Net loss for the fourth quarter of $11.6 million, or $0.14 per share, compared to a net loss of $10.1 million, or $0.12 per share for the comparable quarter of fiscal 2023.
The financial information for the fiscal year ended September 30, 2024, should be read in conjunction with the Company’s consolidated financial statements, which will appear on EDGAR, www.sec.gov and will be available on the Anavex website at www.anavex.com.

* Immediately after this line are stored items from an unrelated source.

-- ==== Sys2Proof/Machine/Lanes.lean ====
section
/-! DEFINITION. Packed fields of a 128-bit value (00_scope.md R7): field `i` of width `w` is bits `w*i + w - 1` to `w*i`. -/

namespace Sys2Proof.Machine

/-- Field `i` of width `w`: `X.w[i]` (00_scope.md R7). -/
def lane (w i : Nat) (x : XWord) : BitVec w := x.extractLsb' (w * i) w

/-- The value whose fields 0 to `n - 1` of width `w` are given by `f`, and whose bits above them are zero. -/
def pack (w : Nat) : Nat → (Nat → BitVec w) → XWord
  | 0, _ => 0
  | n + 1, f => pack w n f ||| ((f n).setWidth 128 <<< (w * n))

/-- Replace field `i` of width `w`: `R.w[i] <- v`, the other fields kept (10_state.md R21). -/
def setLane (w i : Nat) (v : BitVec w) (x : XWord) : XWord :=
  pack w (128 / w) fun j => if j = i then v else lane w j x

end Sys2Proof.Machine
end

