-- ==== Sys2Proof/Machine/Core.lean ====
section
/-! DEFINITION. The machine as the host's interface takes it. -/

def Sys2Proof.core : Host.Core :=
  { State := Sys2Proof.Machine.State
    Fault := Sys2Proof.Machine.Fault
    Refusal := Sys2Proof.Machine.Refusal
    step := Sys2Proof.Machine.step
    reset := Sys2Proof.Machine.State.reset }
end

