-- ==== Sys2Proof/Laws/State.lean ====
section
/-! SUPPORT. One lemma per field per update of State, true by rfl, and what a register reads after a register was written. -/

namespace Sys2Proof.Machine

/-! ### setXmm -/

@[simp] theorem State.setXmm_gpr (s : State) (r : Reg) (v : XWord) : (s.setXmm r v).gpr = s.gpr := rfl
@[simp] theorem State.setXmm_rip (s : State) (r : Reg) (v : XWord) : (s.setXmm r v).rip = s.rip := rfl
@[simp] theorem State.setXmm_csBase (s : State) (r : Reg) (v : XWord) : (s.setXmm r v).csBase = s.csBase := rfl
@[simp] theorem State.setXmm_rflags (s : State) (r : Reg) (v : XWord) : (s.setXmm r v).rflags = s.rflags := rfl
@[simp] theorem State.setXmm_mxcsr (s : State) (r : Reg) (v : XWord) : (s.setXmm r v).mxcsr = s.mxcsr := rfl
@[simp] theorem State.setXmm_cr0 (s : State) (r : Reg) (v : XWord) : (s.setXmm r v).cr0 = s.cr0 := rfl
@[simp] theorem State.setXmm_cr2 (s : State) (r : Reg) (v : XWord) : (s.setXmm r v).cr2 = s.cr2 := rfl
@[simp] theorem State.setXmm_cr4 (s : State) (r : Reg) (v : XWord) : (s.setXmm r v).cr4 = s.cr4 := rfl
@[simp] theorem State.setXmm_cpl (s : State) (r : Reg) (v : XWord) : (s.setXmm r v).cpl = s.cpl := rfl
@[simp] theorem State.setXmm_fsBase (s : State) (r : Reg) (v : XWord) : (s.setXmm r v).fsBase = s.fsBase := rfl
@[simp] theorem State.setXmm_gsBase (s : State) (r : Reg) (v : XWord) : (s.setXmm r v).gsBase = s.gsBase := rfl
@[simp] theorem State.setXmm_segments (s : State) (r : Reg) (v : XWord) : (s.setXmm r v).segments = s.segments := rfl
@[simp] theorem State.setXmm_mode (s : State) (r : Reg) (v : XWord) : (s.setXmm r v).mode = s.mode := rfl
@[simp] theorem State.setXmm_hasSse41 (s : State) (r : Reg) (v : XWord) : (s.setXmm r v).hasSse41 = s.hasSse41 := rfl
@[simp] theorem State.setXmm_vaBits (s : State) (r : Reg) (v : XWord) : (s.setXmm r v).vaBits = s.vaBits := rfl
@[simp] theorem State.setXmm_nanDp (s : State) (r : Reg) (v : XWord) : (s.setXmm r v).nanDp = s.nanDp := rfl
@[simp] theorem State.setXmm_roundImmHi (s : State) (r : Reg) (v : XWord) : (s.setXmm r v).roundImmHi = s.roundImmHi := rfl
@[simp] theorem State.setXmm_debugBreakpoints (s : State) (r : Reg) (v : XWord) : (s.setXmm r v).debugBreakpoints = s.debugBreakpoints := rfl
@[simp] theorem State.setXmm_mapped (s : State) (r : Reg) (v : XWord) : (s.setXmm r v).mapped = s.mapped := rfl
@[simp] theorem State.setXmm_codeBase (s : State) (r : Reg) (v : XWord) : (s.setXmm r v).codeBase = s.codeBase := rfl
@[simp] theorem State.setXmm_codeEnd (s : State) (r : Reg) (v : XWord) : (s.setXmm r v).codeEnd = s.codeEnd := rfl
@[simp] theorem State.setXmm_mem (s : State) (r : Reg) (v : XWord) : (s.setXmm r v).mem = s.mem := rfl
@[simp] theorem State.setXmm_draws (s : State) (r : Reg) (v : XWord) : (s.setXmm r v).draws = s.draws := rfl

/-! ### setGpr -/

@[simp] theorem State.setGpr_xmm (s : State) (r : Reg) (v : Quad) : (s.setGpr r v).xmm = s.xmm := rfl
@[simp] theorem State.setGpr_rip (s : State) (r : Reg) (v : Quad) : (s.setGpr r v).rip = s.rip := rfl
@[simp] theorem State.setGpr_csBase (s : State) (r : Reg) (v : Quad) : (s.setGpr r v).csBase = s.csBase := rfl
@[simp] theorem State.setGpr_rflags (s : State) (r : Reg) (v : Quad) : (s.setGpr r v).rflags = s.rflags := rfl
@[simp] theorem State.setGpr_mxcsr (s : State) (r : Reg) (v : Quad) : (s.setGpr r v).mxcsr = s.mxcsr := rfl
@[simp] theorem State.setGpr_cr0 (s : State) (r : Reg) (v : Quad) : (s.setGpr r v).cr0 = s.cr0 := rfl
@[simp] theorem State.setGpr_cr2 (s : State) (r : Reg) (v : Quad) : (s.setGpr r v).cr2 = s.cr2 := rfl
@[simp] theorem State.setGpr_cr4 (s : State) (r : Reg) (v : Quad) : (s.setGpr r v).cr4 = s.cr4 := rfl
@[simp] theorem State.setGpr_cpl (s : State) (r : Reg) (v : Quad) : (s.setGpr r v).cpl = s.cpl := rfl
@[simp] theorem State.setGpr_fsBase (s : State) (r : Reg) (v : Quad) : (s.setGpr r v).fsBase = s.fsBase := rfl
@[simp] theorem State.setGpr_gsBase (s : State) (r : Reg) (v : Quad) : (s.setGpr r v).gsBase = s.gsBase := rfl
@[simp] theorem State.setGpr_segments (s : State) (r : Reg) (v : Quad) : (s.setGpr r v).segments = s.segments := rfl
@[simp] theorem State.setGpr_mode (s : State) (r : Reg) (v : Quad) : (s.setGpr r v).mode = s.mode := rfl
@[simp] theorem State.setGpr_hasSse41 (s : State) (r : Reg) (v : Quad) : (s.setGpr r v).hasSse41 = s.hasSse41 := rfl
@[simp] theorem State.setGpr_vaBits (s : State) (r : Reg) (v : Quad) : (s.setGpr r v).vaBits = s.vaBits := rfl
@[simp] theorem State.setGpr_nanDp (s : State) (r : Reg) (v : Quad) : (s.setGpr r v).nanDp = s.nanDp := rfl
@[simp] theorem State.setGpr_roundImmHi (s : State) (r : Reg) (v : Quad) : (s.setGpr r v).roundImmHi = s.roundImmHi := rfl
@[simp] theorem State.setGpr_debugBreakpoints (s : State) (r : Reg) (v : Quad) : (s.setGpr r v).debugBreakpoints = s.debugBreakpoints := rfl
@[simp] theorem State.setGpr_mapped (s : State) (r : Reg) (v : Quad) : (s.setGpr r v).mapped = s.mapped := rfl
@[simp] theorem State.setGpr_codeBase (s : State) (r : Reg) (v : Quad) : (s.setGpr r v).codeBase = s.codeBase := rfl
@[simp] theorem State.setGpr_codeEnd (s : State) (r : Reg) (v : Quad) : (s.setGpr r v).codeEnd = s.codeEnd := rfl
@[simp] theorem State.setGpr_mem (s : State) (r : Reg) (v : Quad) : (s.setGpr r v).mem = s.mem := rfl
@[simp] theorem State.setGpr_draws (s : State) (r : Reg) (v : Quad) : (s.setGpr r v).draws = s.draws := rfl

/-! ### advance -/

@[simp] theorem State.advance_xmm (s : State) (n : Nat) : (s.advance n).xmm = s.xmm := rfl
@[simp] theorem State.advance_gpr (s : State) (n : Nat) : (s.advance n).gpr = s.gpr := rfl
@[simp] theorem State.advance_csBase (s : State) (n : Nat) : (s.advance n).csBase = s.csBase := rfl
@[simp] theorem State.advance_rflags (s : State) (n : Nat) : (s.advance n).rflags = s.rflags := rfl
@[simp] theorem State.advance_mxcsr (s : State) (n : Nat) : (s.advance n).mxcsr = s.mxcsr := rfl
@[simp] theorem State.advance_cr0 (s : State) (n : Nat) : (s.advance n).cr0 = s.cr0 := rfl
@[simp] theorem State.advance_cr2 (s : State) (n : Nat) : (s.advance n).cr2 = s.cr2 := rfl
@[simp] theorem State.advance_cr4 (s : State) (n : Nat) : (s.advance n).cr4 = s.cr4 := rfl
@[simp] theorem State.advance_cpl (s : State) (n : Nat) : (s.advance n).cpl = s.cpl := rfl
@[simp] theorem State.advance_fsBase (s : State) (n : Nat) : (s.advance n).fsBase = s.fsBase := rfl
@[simp] theorem State.advance_gsBase (s : State) (n : Nat) : (s.advance n).gsBase = s.gsBase := rfl
@[simp] theorem State.advance_segments (s : State) (n : Nat) : (s.advance n).segments = s.segments := rfl
@[simp] theorem State.advance_mode (s : State) (n : Nat) : (s.advance n).mode = s.mode := rfl
@[simp] theorem State.advance_hasSse41 (s : State) (n : Nat) : (s.advance n).hasSse41 = s.hasSse41 := rfl
@[simp] theorem State.advance_vaBits (s : State) (n : Nat) : (s.advance n).vaBits = s.vaBits := rfl
@[simp] theorem State.advance_nanDp (s : State) (n : Nat) : (s.advance n).nanDp = s.nanDp := rfl
@[simp] theorem State.advance_roundImmHi (s : State) (n : Nat) : (s.advance n).roundImmHi = s.roundImmHi := rfl
@[simp] theorem State.advance_debugBreakpoints (s : State) (n : Nat) : (s.advance n).debugBreakpoints = s.debugBreakpoints := rfl
@[simp] theorem State.advance_mapped (s : State) (n : Nat) : (s.advance n).mapped = s.mapped := rfl
@[simp] theorem State.advance_codeBase (s : State) (n : Nat) : (s.advance n).codeBase = s.codeBase := rfl
@[simp] theorem State.advance_codeEnd (s : State) (n : Nat) : (s.advance n).codeEnd = s.codeEnd := rfl
@[simp] theorem State.advance_mem (s : State) (n : Nat) : (s.advance n).mem = s.mem := rfl
@[simp] theorem State.advance_draws (s : State) (n : Nat) : (s.advance n).draws = s.draws := rfl

@[simp] theorem State.advance_rip (s : State) (n : Nat) : (s.advance n).rip = modeWidth s.mode (s.rip + BitVec.ofNat 64 n) := rfl

/-! ### Registers -/

@[simp] theorem State.getXmm_setXmm (s : State) (r : Reg) (v : XWord) : (s.setXmm r v).getXmm r = v := by
  simp [State.getXmm, State.setXmm]

theorem State.getXmm_setXmm_ne (s : State) (v : XWord) {r q : Reg} (h : r ≠ q) : (s.setXmm r v).getXmm q = s.getXmm q := by
  have h' : r.val ≠ q.val := fun e => h (Fin.ext e)
  simp [State.getXmm, State.setXmm, h']

@[simp] theorem State.getXmm_advance (s : State) (n : Nat) (r : Reg) : (s.advance n).getXmm r = s.getXmm r := rfl
@[simp] theorem State.getXmm_setGpr (s : State) (q : Reg) (v : Quad) (r : Reg) : (s.setGpr q v).getXmm r = s.getXmm r := rfl
@[simp] theorem State.getGpr_advance (s : State) (n : Nat) (r : Reg) : (s.advance n).getGpr r = s.getGpr r := rfl
@[simp] theorem State.getGpr_setXmm (s : State) (q : Reg) (v : XWord) (r : Reg) : (s.setXmm q v).getGpr r = s.getGpr r := rfl

theorem State.gpr_setGpr_ne (s : State) (v : Quad) {r q : Reg} (h : r ≠ q) : (s.setGpr r v).gpr[q] = s.gpr[q] := by
  have h' : r.val ≠ q.val := fun e => h (Fin.ext e)
  simp [State.setGpr, h']

@[simp] theorem State.gpr_setGpr (s : State) (r : Reg) (v : Quad) : (s.setGpr r v).gpr[r] = modeWidth s.mode v := by
  simp [State.setGpr]

/-- Narrowing twice to the mode's width is narrowing once. -/
@[simp] theorem modeWidth_modeWidth (md : Mode) (v : Quad) : modeWidth md (modeWidth md v) = modeWidth md v := by
  cases md <;> simp [modeWidth]

/-- A value of at most 32 bits is not changed by the mode's width. -/
theorem modeWidth_setWidth (md : Mode) {w : Nat} (v : BitVec w) (h : w ≤ 32 ∨ md = .mode64) :
    modeWidth md (v.setWidth 64) = v.setWidth 64 := by
  rcases h with h | rfl
  · cases md <;> simp only [modeWidth]
    all_goals
      apply BitVec.eq_of_toNat_eq
      have := v.isLt
      have h2 : (2 : Nat) ^ w ≤ 2 ^ 32 := Nat.pow_le_pow_right (by decide) h
      simp only [BitVec.toNat_setWidth]
      omega
  · rfl

/-- In mode32 a value of the mode's width has 32 bits. -/
theorem modeWidth_lt (v : Quad) : (modeWidth .mode32 v).toNat < 2 ^ 32 := by
  simp only [modeWidth, BitVec.toNat_setWidth]
  omega

end Sys2Proof.Machine
end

Webcast / Conference Call Information:

The live webcast of the conference call will be available on Anavex’s website at www.anavex.com.

The conference call can be also accessed by dialing 1 929 205 6099 for participants in the U.S. using the Meeting ID# 814 6482 4038 and reference passcode 336064. A replay of the conference call will also be available on Anavex’s website for up to 30 days.

About Anavex Life Sciences Corp.

Anavex Life Sciences Corp. (Nasdaq: AVXL) is a publicly traded biopharmaceutical company dedicated to the development of novel therapeutics for the treatment of neurodegenerative, neurodevelopmental, and neuropsychiatric disorders, including Alzheimer's disease, Parkinson's disease, schizophrenia, Rett syndrome, and other central nervous system (CNS) diseases, pain, and various types of cancer. Anavex's lead drug candidate, ANAVEX®2-73 (blarcamesine), has successfully completed a Phase 2a and a Phase 2b/3 clinical trial for Alzheimer's disease, a Phase 2 proof-of-concept study in Parkinson's disease dementia, and both a Phase 2 and a Phase 3 study in adult patients and one Phase 2/3 study in pediatric patients with Rett syndrome. ANAVEX®2-73 is an orally available drug candidate designed to restore cellular homeostasis by targeting SIGMAR1 and muscarinic receptors. Preclinical studies demonstrated its potential to halt and/or reverse the course of Alzheimer's disease. ANAVEX®2-73 also exhibited anticonvulsant, anti-amnesic, neuroprotective, and anti-depressant properties in animal models, indicating its potential to treat additional CNS disorders, including epilepsy. The Michael J. Fox Foundation for Parkinson's Research previously awarded Anavex a research grant, which fully funded a preclinical study to develop ANAVEX®2-73 for the treatment of Parkinson's disease. We believe that ANAVEX®3-71, which targets SIGMAR1 and M1 muscarinic receptors, is a promising clinical stage drug candidate demonstrating disease-modifying activity against the major hallmarks of Alzheimer's disease in transgenic (3xTg-AD) mice, including cognitive deficits, amyloid, and tau pathologies. In preclinical trials, ANAVEX®3-71 has shown beneficial effects on mitochondrial dysfunction and neuroinflammation. Further information is available at www.anavex.com. You can also connect with the Company on Twitter, Facebook, Instagram, and LinkedIn.

Forward-Looking Statements

Statements in this press release that are not strictly historical in nature are forward-looking statements. These statements are only predictions based on current information and expectations and involve a number of risks and uncertainties. Actual events or results may differ materially from those projected in any of such statements due to various factors, including the risks set forth in the Company’s most recent Annual Report on Form 10-K filed with the SEC. Readers are cautioned not to place undue reliance on these forward-looking statements, which speak only as of the date hereof. All forward-looking statements are qualified in their entirety by this cautionary statement and Anavex Life Sciences Corp. undertakes no obligation to revise or update this press release to reflect events or circumstances after the date hereof.